Re: [ceph-users] Investigating my 100 IOPS limit

2015-07-09 Thread Jan Schermer
The old FUA code has been backported for quite some time. RHEL/CentOS 6.5 and 
higher have it for sure.

I have 12K IOPS in this test on the block device itself. But only 100 
filesystem transactions (=IOPS) on filesystem on the same device because the 
“flush” (=FUA?) operation takes 10ms to finish. I just can’t replicate the same 
“flush” operation with fio on the block device, unfortunately, so I have no 
idea what is causing that  :/

Jan

> On 09 Jul 2015, at 14:08, Alexandre DERUMIER  wrote:
> 
> Hi,
> I have already see bad performance with Crucial m550 ssd, 400 iops syncronous 
> write.
> 
> Not sure what model of ssd do you have ?
> 
> see this:
> http://www.sebastien-han.fr/blog/2014/10/10/ceph-how-to-test-if-your-ssd-is-suitable-as-a-journal-device/
> 
> what is your result of disk directly with
> 
> #dd if=randfile of=/dev/sda bs=4k count=10 oflag=direct,dsync
> #fio --filename=/dev/sda --direct=1 --sync=1 --rw=write --bs=4k --numjobs=1 
> --iodepth=1 --runtime=60 --time_based --group_reporting --name=journal-test
> 
> ?
> 
> I'm using lsi 3008 controllers with intel ssd (3500,3610,3700), passthrough 
> mode, and don't have any problem.
> 
> 
> also about centos 2.6.32, I'm not sure FUA support has been backported by 
> redhat (since true FUA support is since 2.6.37),
> so maybe it's the old barrier code.
> 
> 
> - Mail original -
> De: "Jan Schermer" 
> À: "ceph-users" 
> Envoyé: Jeudi 9 Juillet 2015 12:32:04
> Objet: [ceph-users] Investigating my 100 IOPS limit
> 
> I hope this would be interesting for some, it nearly cost me my sanity. 
> 
> Some time ago I came here with a problem manifesting as a “100 IOPS*” limit 
> with the LSI controllers and some drives. 
> It almost drove me crazy as I could replicate the problem with ease but when 
> I wanted to show it to someone it was often gone. Sometimes it required fio 
> to write for some time for the problem to manifest again, required seemingly 
> conflicting settings to come up… 
> 
> Well, turns out the problem is fio calling fallocate() when creating the file 
> to use for this test, which doesn’t really allocate the blocks, it just 
> “reserves” them. 
> When fio writes to those blocks, the filesystem journal becomes the 
> bottleneck (100 IOPS* limit can be seen there with 100% utilization). 
> 
> If, however, I create the file with dd or such, those writes do _not_ end in 
> the journal, and the result is 10K synchronous 4K IOPS on the same drive. 
> If, for example, I run fio with a 1M block size, it would still do 100* IOPS 
> and when I then run a 4K block size test without deleting the file, it would 
> run at a 10K IOPS pace until it hits the first unwritten blocks - then it 
> slows to a crawl again. 
> 
> The same issue is present with XFS and ext3/ext4 (with default mount 
> options), and no matter how I create the filesystem or mount it can I avoid 
> this problem.

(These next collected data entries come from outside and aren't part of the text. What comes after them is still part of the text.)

-- ==== Sys2Proof/Machine/Rewrite.lean ====
section
/-!
DEFINITION. The rewrite unit's edits and checksum fixes (05 R123, Table 5-11).
-/

namespace Sys2Proof.Machine

/-- The anchor of an edit: frame start, L3_OFF, L4_OFF, PAYLOAD_OFF. -/
def editAnchor (bus : Bus) (a : Nat) : Nat :=
  if a = 0 then 0 else if a = 1 then fld bus 36 10 else if a = 2 then fld bus 46 10 else fld bus 26 10

/-- Bytes of a field of the bus, most significant first; bits past 1,023 read 0 (DESIGN CHOICE, assumption 266). -/
def busBytes (bus : Bus) (src n : Nat) : List Byte := beBytes n (fld bus src (8 * n))

/-- Two bytes written in network byte order, within the frame. -/
def put16 (d : List Byte) (off v : Nat) : List Byte := overwrite d off (beBytes 2 v)

/-- FIX_IPV4: the header checksum at L3_OFF, when it names an IPv4 header. -/
def fixIpv4 (w : Walk) (d : List Byte) : List Byte :=
  match w.ipSeen with
  | none => d
  | some k =>
    if k % 2 = 1 then d
    else
      let off := k / 2
      let n := (byteAt d off).toNat % 16 * 4
      let d := put16 d (off + 10) 0
      put16 d (off + 10) (inetSum ((d.drop off).take n))

/-- Where an L4 role keeps its checksum. -/
def sumAt (role : Nat) : Nat := if role = 7 then 6 else if role = 8 then 16 else 2

/-- FIX_L4: the checksum of the header at L4_OFF; a UDP checksum of 0 under IPv4 stays 0, and one that
computes to 0 is written as 0xFFFF (DESIGN CHOICE, assumption 265). -/
def fixL4 (w : Walk) (d : List Byte) : List Byte :=
  match w.l4ip with
  | none => d
  | some k =>
    if w.l4 = 0x3FF then d
    else
      let v6 := k % 2 == 1
      let at' := w.l4 + sumAt w.l4role
      if w.l4role = 7 ∧ !v6 ∧ beNat (bytesAt d at' 2) = 0 then d
      else
        let d := put16 d at' 0
        let v := 65535 - fold16 (l4Sum w.l4role v6 d d (k / 2) w.l4)
        put16 d at' (if w.l4role = 7 ∧ v = 0 then 65535 else v)

/-- One edit word. -/
def editOne (bus : Bus) (w : Walk) (d : List Byte) (e : Nat) : List Byte :=
  let op := e % 4
  let anchor := editAnchor bus (e / 4 % 4)
  let at' := anchor + e / 16 % 512
  let n := e / 2 ^ 13 % 64 + 1
  let src := e / 2 ^ 19 % 1024
  if anchor = 0x3FF ∨ d.length < at' then d
  else
    let d := if op = 0 then overwrite d at' (busBytes bus src n)
      else if op = 1 then d.take at' ++ busBytes bus src n ++ d.drop at'
      else d.take at' ++ d.drop (at' + n)
    let d := if e.testBit 29 then fixIpv4 w d else d
    if e.testBit 30 then fixL4 w d else d

/-- The edits of a profile in order; OP 3 ends it. -/
def runEdits (bus : Bus) (w : Walk) (d : List Byte) : List Nat → List Byte
  | [] => d
  | e :: es => if e % 4 = 3 then d else runEdits bus w (editOne bus w d e) es

/-- The edit words of a profile. -/
def profileEdits (p : BitVec 1024) : List Nat := (List.range 16).map (fun i => fld p (64 * i) 64)

end Sys2Proof.Machine
end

The only way to avoid this problem is to mount ext4 with -o 
> journal_async_commit, which should be safe, but... 
> 
> I am working on top of a CentOS 6.5 install (2.6.32 kernel), LSI HBAs and 
> Kingston SSDs in this case (interestingly, this issue does not seem to occur 
> on Samsung SSDs!). I think it has something to do with LSI faking a “FUA” 
> support for the drives (AFAIK they don’t support it so the controller must 
> somehow flush the cache, which is what introduces a huge latency hit). 
> I can’t replicate this problem on the block device itself, only on a file on 
> filesystem, so it might as well be a kernel/driver bug. I have a blktrace 
> showing the difference between the “good” and “bad” writes, but I don’t know 
> what the driver/controller does - I only see the write on the log device 
> finishing after a long 10ms. 
> 
> Could someone tell me how CEPH creates the filesystem objects? I suppose it 
> does fallocate() as well, right? Any way to force it to write them out 
> completely and not use it to get around this issue I have? 
> 
> How to replicate: 
> 
> fio --filename=/mnt/something/testfile.fio --sync=1 --rw=write --bs=4k 
> --numjobs=1 --iodepth=1 --runtime=7200 --group_reporting --name=journal-test 
> --size=1000M --ioengine=libaio 
> 
> 
> * It is in fact 98 IOPS. Exactly. Not more, not less :-) 
> 
> Jan 
> ___ 
> ceph-users mailing list 
> ceph-users@lists.ceph.com 
> http://lists.ceph.com/listinfo.cgi/ceph-users-ceph.com 

___
ceph-users mailing list
ceph-users@lists.ceph.com
http://lists.ceph.com/listinfo.cgi/ceph-users-ceph.com


Re: [ceph-users] Investigating my 100 IOPS limit

2015-07-09 Thread Alexandre DERUMIER
Hi,
I have already see bad performance with Crucial m550 ssd, 400 iops syncronous 
write.

Not sure what model of ssd do you have ?

see this:
http://www.sebastien-han.fr/blog/2014/10/10/ceph-how-to-test-if-your-ssd-is-suitable-as-a-journal-device/

what is your result of disk directly with

#dd if=randfile of=/dev/sda bs=4k count=10 oflag=direct,dsync
#fio --filename=/dev/sda --direct=1 --sync=1 --rw=write --bs=4k --numjobs=1 
--iodepth=1 --runtime=60 --time_based --group_reporting --name=journal-test

?

I'm using lsi 3008 controllers with intel ssd (3500,3610,3700), passthrough 
mode, and don't have any problem.


also about centos 2.6.32, I'm not sure FUA support has been backported by 
redhat (since true FUA support is since 2.6.37),
so maybe it's the old barrier code.


- Mail original -
De: "Jan Schermer" 
À: "ceph-users" 
Envoyé: Jeudi 9 Juillet 2015 12:32:04
Objet: [ceph-users] Investigating my 100 IOPS limit

I hope this would be interesting for some, it nearly cost me my sanity. 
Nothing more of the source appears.